You probably won’t notice at first, but give it a few minutes.
Maybe when the staff come to bring you water or take your order.
Then suddenly it hits you.
Muku (a Japanese restaurant, if you’re slow on the uptake) is staffed by JAPANESE PEOPLE.
WHAT THE FUCK.
In Vancouver, all of the sushi places were inexplicably owned by Koreans, and in Alberta it’s generally a combination of other Asian races and weeaboos. Now I hate to bring race into this, but it needs to be mentioned. I’m not discriminating against other nationalities that own ramen shops, but if I wanted the cuisine of a particular country, I would most likely trust the restaurant owned by people of that nationality. They probably have more exposure to their own ethnic cuisine and they would know what constitutes a good dish.
Alright, enough rambling, onto the actual food.
My co-worker shared her favorite combination with me years ago and I still get the same thing to this day.
Here it is:
Tonkotsu Chashu Wonton Ramen, add extra pork belly, add se-abura.
It’s a pork bone based broth, with pork shoulder, belly, wontons, extra pork belly and pork fat.
Now four of the items above are either pork fat or mostly comprised of pork fat, so this isn’t for the faint of heart.
However, this IS for those who want to take a spiritual trip to umami nirvana.
The broth is intensely savoury and leaves your mouth watering after the first sip.
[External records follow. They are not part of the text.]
-- ==== Sys2Proof/Machine/LinkOps.lean ====
section
/-! DEFINITION. What the adits, the router and the membership share: answers to the field's requests, the management messages
(R311, R324 to R329), a port's way into ACTIVE, RETRAIN, TRAIN and FAILED (R293, R299 to R304, R310). -/

namespace Sys2Proof.Machine

/-! ### Answers -/

/-- The status of a 4-bit code; a code the stack never produces is a failure, of a kind the spec does not name (R14).
[DEDUCED: log entry 73] -/
def statusOf (code : Nat) (s : State) : Status :=
  match code with
  | 0 => .ok | 1 => .uncorrectable | 2 => .abortedByReset | 3 => .timeout | 4 => .noRoute | 5 => .denied
  | 6 => .linkExhausted | 7 => .unitDead | 8 => .badDescriptor | 9 => .unitFault
  | _ => [Status.uncorrectable, .abortedByReset, .timeout, .noRoute, .denied, .linkExhausted, .unitDead, .badDescriptor,
          .unitFault].getD (Config.freeValue s.free % 9) .unitFault

/-- What waited for an answer of the field goes on with a status (R161, R163, R282). -/
def fieldDone (q : FieldReq) (st : Status) (s : State) : State :=
  match q with
  | .arrival c addr xo => arrAnswered c addr xo st s
  | .xferWrite c order off =>
    match (s.crew c).xferRun.findIdx? (fun x => x.order == order) with
    | none => s
    | some i => match (s.crew c).xferRun[i]? with
      | none => s
      | some x =>
        let x' := if st = .ok then x else xferFail off st x
        setXfer c i { x' with waits := x'.waits - 1 } s
  | .poison _ => s

/-- The request of this stack with a tag is answered; an answer nothing waits for is dropped. -/
def fieldAnswer (tag : Nat) (st : Status) (s : State) : State :=
  match s.fld.outst.find? (fun q => q.1 == tag) with
  | none => s
  | some q =>
    fieldDone q.2 st { s with fld := { s.fld with outst := s.fld.outst.filter (fun p => p.1 != tag) } }

/-- The op of the response to a request's op (Table 10-6). -/
def responseOp (op : Nat) : Nat := if op = 0x01 then 0x12 else if op = 0x02 then 0x11 else 0x13

/-- A message that goes no further (R301, R312, R316): a request or bulk message is answered toward its source with a
status; a response or management message is discarded. Answers whether it was discarded. -/
def endMessage (f : MsgFlit) (local_ : Bool) (tag op : Nat) (st : Status) (s : State) : State × Bool :=
  if f.vc = 0 ∨ f.vc = 2 then
    (if local_ then fieldAnswer tag st s else respond f.src tag (responseOp op) f.ordered st [] s, false)
  else (s, true)

/-- One message of a port given up with a status (R301, R302). -/
def giveUp (a : Nat) (st : Status) (e : Flit) (s : State) : State :=
  let r := endMessage e.f e.local_ e.tag e.op st s
  if r.2 then lostAt a r.1 else r.1

/-- The first flit a port holds of each message. -/
def messagesOf (es : List Flit) : List Flit :=
  es.foldl (fun acc e => if acc.any (fun k => k.msg == e.msg) then acc else acc ++ [e]) []

/-! ### The survey (R323, R451) -/

/-- The valid copy with the higher write count, and whether it is the second. [DEDUCED: log entry 96] -/
def surveyNow (s : State) : Option (Bool × Survey) :=
  let a := s.brg.surveyA
  let b := s.brg.surveyB
  if a.valid && b.valid then (if a.count < b.count then some (true, b) else some (false, a))
  else if a.valid then some (false, a) else if b.valid then some (true, b) else none

/-- The entries of the survey as it stands. [DEDUCED: log entry 96] -/
def surveyEntries (s : State) : List SurveyEnt := match surveyNow s with | some p => p.2.entries | none => []

/-- Entries compacted: the most recent of each kind, grain and index is kept (R458). [DEDUCED: log entry 96] -/
def compact : List SurveyEnt → List SurveyEnt
  | [] => []
  | e :: rest =>
    let t := compact rest
    if rest.any (fun x => x.kind == e.kind && x.grain == e.grain && x.index == e.index) then t else e :: t

/-- How many entries a copy of 1 MiB holds. -/
def surveyRoom : Nat := 65532

/-- A new survey is written to the other copy (R451). [DEDUCED: log entry 96] -/
def writeSurvey (es : List SurveyEnt) (s : State) : State :=
  let es := if surveyRoom < es.length then compact es else es
  let n := (max s.brg.surveyA.count s.brg.surveyB.count + 1) % 2 ^ 32
  let x : Survey := { valid := true, count := n, entries := es }
  match surveyNow s with
  | some (false, _) => { s with brg := { s.brg with surveyB := x } }
  | _ => { s with brg := { s.brg with surveyA := x } }

/-- The incarnation that the survey holds (R323). -/
def heldIncarnation (es : List SurveyEnt) : Nat := ((es.filter (fun e => e.kind == 5)).map (·.data)).getLastD 0

/-- The stack's own member entry at its next incarnation, held in the survey too (R323). -/
def newIncarnation (s : State) : State :=
  let n := (heldIncarnation (surveyEntries s) + 1) % 2 ^ 32
  let s := writeSurvey ((surveyEntries s).filter (fun e => e.kind != 5) ++ [{ kind := 5, cause := 0, grain := 0, index := 0, data := n }]) s
  { s with members := Tbl.put s.members s.fld.id { member := true, inc := n, serial := s.fuses.serial.toNat } }

/-! ### Management messages (R324, R329) -/

/-- A management message to the neighbour of a port. [DEDUCED: log entry 73] -/
def mgmtMsg (s : State) (a : Nat) (data : List Byte) : Msg :=
  { (default : Msg) with vc := 3, ordered := true, src := s.fld.id, dst := (s.adit a).peerStack, op := 0x20,
                         len := data.length, data := data }

/-- A message sent one hop from a physical port. -/
def sendNeighbour (a : Nat) (data : List Byte) (s : State) : State :=
  let fs := msgFlits (mgmtMsg s a data) 0 false 0
  let id := s.fld.msgs
  let es := portFlits s fs true id 0 0x20
  let s := { s with fld := { s.fld with msgs := id + 1 } }
  let x := s.adit a
  if x.state = 5 then s.setAdit a { x with txq := x.txq ++ es } else s.setAdit a { x with ordHeld := x.ordHeld ++ es }

/-- The ports in use, ascending (R310). [DEDUCED: log entry 70] -/
def State.usedPorts (s : State) : List Nat := (List.range 48).filter (fun a => (s.adit a).inUse)

/-- The link of a port's role is in use and ACTIVE. -/
def State.linkUp (s : State) (a : Nat) : Bool :=
  let x := s.adit (s.rolePort a)
  x.inUse && x.state == 5

/-- A message to every in-use peer but the one on a port. -/
def sendPeers (but : Option Nat) (data : List Byte) (s : State) : State :=
  s.usedPorts.foldl (fun s a => if but = some a then s else sendNeighbour a data s) s

/-- The data of a LINKMAP (Table 11-3). -/
def linkmapData (s : State) : List Byte :=
  let l := maskOf 32 (fun m => m != memberOf s.fld.id && s.linkUp (s.localPort m))
  let g := maskOf 16 (fun j => s.linkUp (31 + j))
  [0x12, 0, 0, 0] ++ leBytes 4 l ++ leBytes 2 g ++ List.replicate 6 0

/-- LINKMAP to every in-use local peer (R311). -/
def sendLinkmaps (s : State) : State :=
  let d := linkmapData s
  (((List.range 31).map s.rolePort).filter (fun p => (s.adit p).inUse)).foldl (fun s p => sendNeighbour p d s) s

/-- The 16 bytes of a member entry (Table 11-4). -/
def entryBytes (stack : Nat) (m : Member) : List Byte :=
  leBytes 2 stack ++ [BitVec.ofNat 8 (b2n m.member), 0] ++ leBytes 4 m.inc ++ leBytes 8 m.serial

/-- A JOIN (type 0x10) or LEAVE (type 0x11) that carries an entry. -/
def memberData (type stack : Nat) (m : Member) : List Byte :=
  BitVec.ofNat 8 type :: List.replicate 15 0 ++ entryBytes stack m

/-- The member table cut into SNAPSHOT messages of at most 255 entries; `fuel` bounds them. -/
def snapshotData : Nat → List (Nat × Member) → List (List Byte)
  | 0, _ => []
  | fuel + 1, es =>
    if es = [] then []
    else
      let k := es.take 255
      ([0x13, 0] ++ leBytes 2 k.length ++ List.replicate 12 0 ++ k.flatMap (fun e => entryBytes e.1 e.2))
        :: snapshotData fuel (es.drop 255)

/-- The member table sent to the neighbour of a port (R324). -/
def sendSnapshot (a : Nat) (s : State) : State :=
  (snapshotData 65 s.members).foldl (fun s d => sendNeighbour a d s) s

/-- The member entry of a stack. -/
def State.memberOf (s : State) (x : Nat) : Member := Tbl.look {} s.members x

/-- The stack's own JOIN to every in-use peer, once in an incarnation (R324). -/
def sendJoin (s : State) : State :=
  let s := sendPeers none (memberData 0x10 s.fld.id (s.memberOf s.fld.id)) s
  { s with fld := { s.fld with joinSent := true, joinAt := s.now } }

/-- A LEAVE at an incarnation is applied and sent on; the stack's own makes it leave the field (R325, R326). -/
def applyLeave (src : Option Nat) (x inc : Nat) (s : State) : State :=
  let m := s.memberOf x
  if m.member = true ∧ m.inc ≤ inc then
    let m' := { m with member := false, inc := inc }
    let own := decide (x = s.fld.id) && decide (inc = m.inc)
    let s := { s with members := Tbl.put s.members x m' }
    let s := if own then { s with fld := { s.fld with joined := false, left := true } } else s
    sendPeers src (memberData 0x11 x m') s
  else s

/-- A JOIN is applied and sent on, or flags a duplicate of the own ID (R325, R328). -/
def applyJoin (src : Option Nat) (x inc serial : Nat) (s : State) : State :=
  if x = s.fld.id ∧ serial ≠ s.fuses.serial.toNat then
    logEvent 0x10 0 0x0904 [(0, 8, s.fuses.serial.toNat), (8, 8, serial)] { s with fld := { s.fld with dupId := true } }
  else if (s.memberOf x).inc < inc then
    let m : Member := { member := true, inc := inc, serial := serial }
    sendPeers src (memberData 0x10 x m) { s with members := Tbl.put s.members x m }
  else s

/-! ### The states of a port (R293) -/

/-- The port's entry into or exit from RETRAIN is logged (Table 18-7). -/
def logRetrain (a : Nat) (s : State) : State :=
  let x := s.adit a
  logEvent 0x0F a 0x0901 [(0, 1, a), (1, 1, x.cause), (2, 1, x.state)] s

/-- A port reaching ACTIVE is compared with its expected peer (R310, R324): in use with an exchange of member tables, and
with the stack's JOIN if that is still to be sent; or miscabled. A47 in standby carries no traffic (R270). -/
def portUse (a : Nat) (s : State) : State :=
  let x := s.adit a
  if a = 47 ∧ s.chr.aditSpare < 47 then s
  else if s.expectedPeer a = some (x.peerStack, x.peerAdit) then
    if x.spare then s.setAdit a { x with miscabled := false }
    else
      let s := sendSnapshot a (s.setAdit a { x with inUse := true, miscabled := false })
      if s.fld.ready = true ∧ s.fld.joinSent = false ∧ s.fld.left = false then sendJoin s else s
  else
    let e := (s.expectedPeer a).getD (0xFFFF, 0)
    let s := s.setAdit a { x with inUse := false, miscabled := true }
    let s := { s with fld := { s.fld with miscabled := true } }
    logEvent 0x0F a 0x0903 [(0, 1, a), (2, 2, e.1), (4, 1, e.2), (6, 2, x.peerStack), (8, 1, x.peerAdit)] s

/-- A port becomes ACTIVE: held flits go first, those that waited for it follow (R300, R304, R317). -/
def goActive (a : Nat) (s : State) : State :=
  let x := s.adit a
  let was := x.state
  let s := s.setAdit a { x with
    state := 5, stateAt := s.now, ackAt := s.now, resend := x.replay, txq := x.txq ++ x.ordHeld, ordHeld := []
    fullTrain := false }
  let s := if was = 6 then logRetrain a s else s
  sendLinkmaps (portUse a s)

/-- Every message that a router is passing with a number goes on by another port, or nowhere. [DEDUCED: log entry 69] -/
def retarget (id : Nat) (out : Option Nat) (s : State) : State :=
  let go := fun t : Transit => if t.msg = id ∧ t.out.isSome then { t with out := out } else t
  { s with
    adits := s.adits.map (fun p => (p.1, { p.2 with rxRoute := p.2.rxRoute.map (fun q => (q.1, go q.2)) }))
    fld := { s.fld with txRoute := s.fld.txRoute.map (fun q => (q.1, go q.2)) } }

/-- The flits of one message that waited for a port take the route without it (R317); a message of which the port has
sent flits stays with it. -/
def rerouteMsg (es : List Flit) (s : State) : State :=
  match es with
  | [] => s
  | e :: _ =>
    if e.f.first then
      match routeOf { s with fld := { s.fld with ordWait := 0 } } e.f false e.f.hops with
      | .port b nm =>
        portPush b (es.map (fun k => { k with f := { k.f with nm := nm } })) (retarget e.msg (some b) s)
      | .exhausted b =>
        let r := endMessage e.f e.local_ e.tag e.op .linkExhausted (retarget e.msg none s)
        if r.2 then lostAt (s.rolePort b) r.1 else r.1
      | .deliver => s
    else s

/-- The first flit of a message that travels one hop: a membership message (R324). -/
def oneHop (f : MsgFlit) : Bool := f.vc == 3 && decide (0x10 ≤ leAt f.payload 16 1)

/-- Some of the flits that wait for a port are rerouted, message by message; a membership message is not. -/
def rerouteHeld (a : Nat) (p : Flit → Bool) (s : State) : State :=
  let x := s.adit a
  let go := x.ordHeld.filter (fun e => p e && x.ordHeld.any (fun k => k.msg == e.msg && k.f.first && !oneHop k.f))
  let s := s.setAdit a { x with ordHeld := x.ordHeld.filter (fun e => !go.contains e) }
  (messagesOf go).foldl (fun s e => rerouteMsg (go.filter (fun k => k.msg == e.msg)) s) s

/-- The buffered flits of one VC that belong to messages wholly received; `left` flits of the message being passed come
first, and `n` bounds the messages. -/
def wholeFlits : Nat → Nat → List MsgFlit → List MsgFlit
  | 0, _, _ => []
  | n + 1, left, fs =>
    if left ≠ 0 then
      if fs.length < left then [] else fs.take left ++ wholeFlits n 0 (fs.drop left)
    else
      match fs with
      | [] => []
      | f :: _ =>
        let k := flitCount (dataLen (flitOpLen f).1 (flitOpLen f).2)
        if fs.length < k then [] else fs.take k ++ wholeFlits n 0 (fs.drop k)

/-- The flits of a port's receive buffer that belong to messages wholly received, and the passages they complete (R301). -/
def wholeRx (x : Adit) : List (MsgFlit × Bool) × Tbl Transit × Tbl (List MsgFlit) :=
  let part := fun v => ((x.rxbuf.zip x.rxSh).filter (fun p => p.1.vc == v)).map (·.1)
  let left := fun v => (Tbl.look {} x.rxRoute v).left
  let keep := fun v => (wholeFlits (x.rxbuf.length + 1) (left v) (part v)).length
  let go := fun v => decide (left v ≤ keep v)
  let kept := (List.range x.rxbuf.length).filter (fun i =>
    let v := (x.rxbuf.getD i default).vc
    decide (((x.rxbuf.take i).filter (fun f => f.vc == v)).length < keep v))
  (kept.map (fun i => (x.rxbuf.getD i default, x.rxSh.getD i false)),
    x.rxRoute.filter (fun q => go q.1), x.rxPart.filter (fun q => go q.1))

/-- The messages that a port holds are given up, and the partial messages of its receive buffer discarded without a return
of their credits (R301, R302). [DEDUCED: log entry 69] -/
def flushPort (a : Nat) (st : Status) (s : State) : State :=
  let x := s.adit a
  let ms := messagesOf (x.replay ++ x.txq ++ x.ordHeld)
  let w := wholeRx x
  let s := s.setAdit a { x with
    replay := [], txq := [], ordHeld := [], resend := [], rxbuf := w.1.map (·.1), rxSh := w.1.map (·.2), rxOld := w.1.length, credDue := []
    rxRoute := w.2.1, rxPart := w.2.2, rxBad := [], txCur := [] }
  ms.foldl (fun s e => giveUp a st e (retarget e.msg none s)) s

/-- A port in a partial takeover or standby gives the role back: neither end shows spare_active. [DEDUCED: log entry 70] -/
def spareOff (s : State) : State :=
  let p := s.chr.aditSpare
  let s := s.setAdit 47 { s.adit 47 with spare := false, inUse := false }
  s.setAdit p { s.adit p with spare := false }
The broth leaves the buttery oil on your palate long after you’ve swallowed, and you’re left with a lingering, lip-smacking, meaty after-taste.
Noodles are perfect, if a bit on the firmer side, and the toppings are generally top notch. My one complaint would be that the shoulder is slightly on the drier side as it’s a lean cut, but the extra fat and pork belly are more than enough to make up for it.
Portions are fairly gigantic, and service is friendly and very non-intrusive (possibly due to language barriers. Don’t hate, just saying it as it is), and to top it off, you can get these little bags of fruity milk/yogurt candies.
What else is there.
Oh, if I really want to gripe, the chairs/tables are kinda dingy looking and the washroom is the size of gnat, but the purpose of a ramen shop is not for you to ogle the furniture or take really luxurious shits.
If you couldn’t tell already, I really, really like this place.
The food is honest and delicious, with large portions and a very fair price. The staff are efficient and friendly, the service fast, and the quality has been consistent for the last three years.
Chances are, you’ve probably heard me raving about this place, but if not, go check them out, it’s worth it.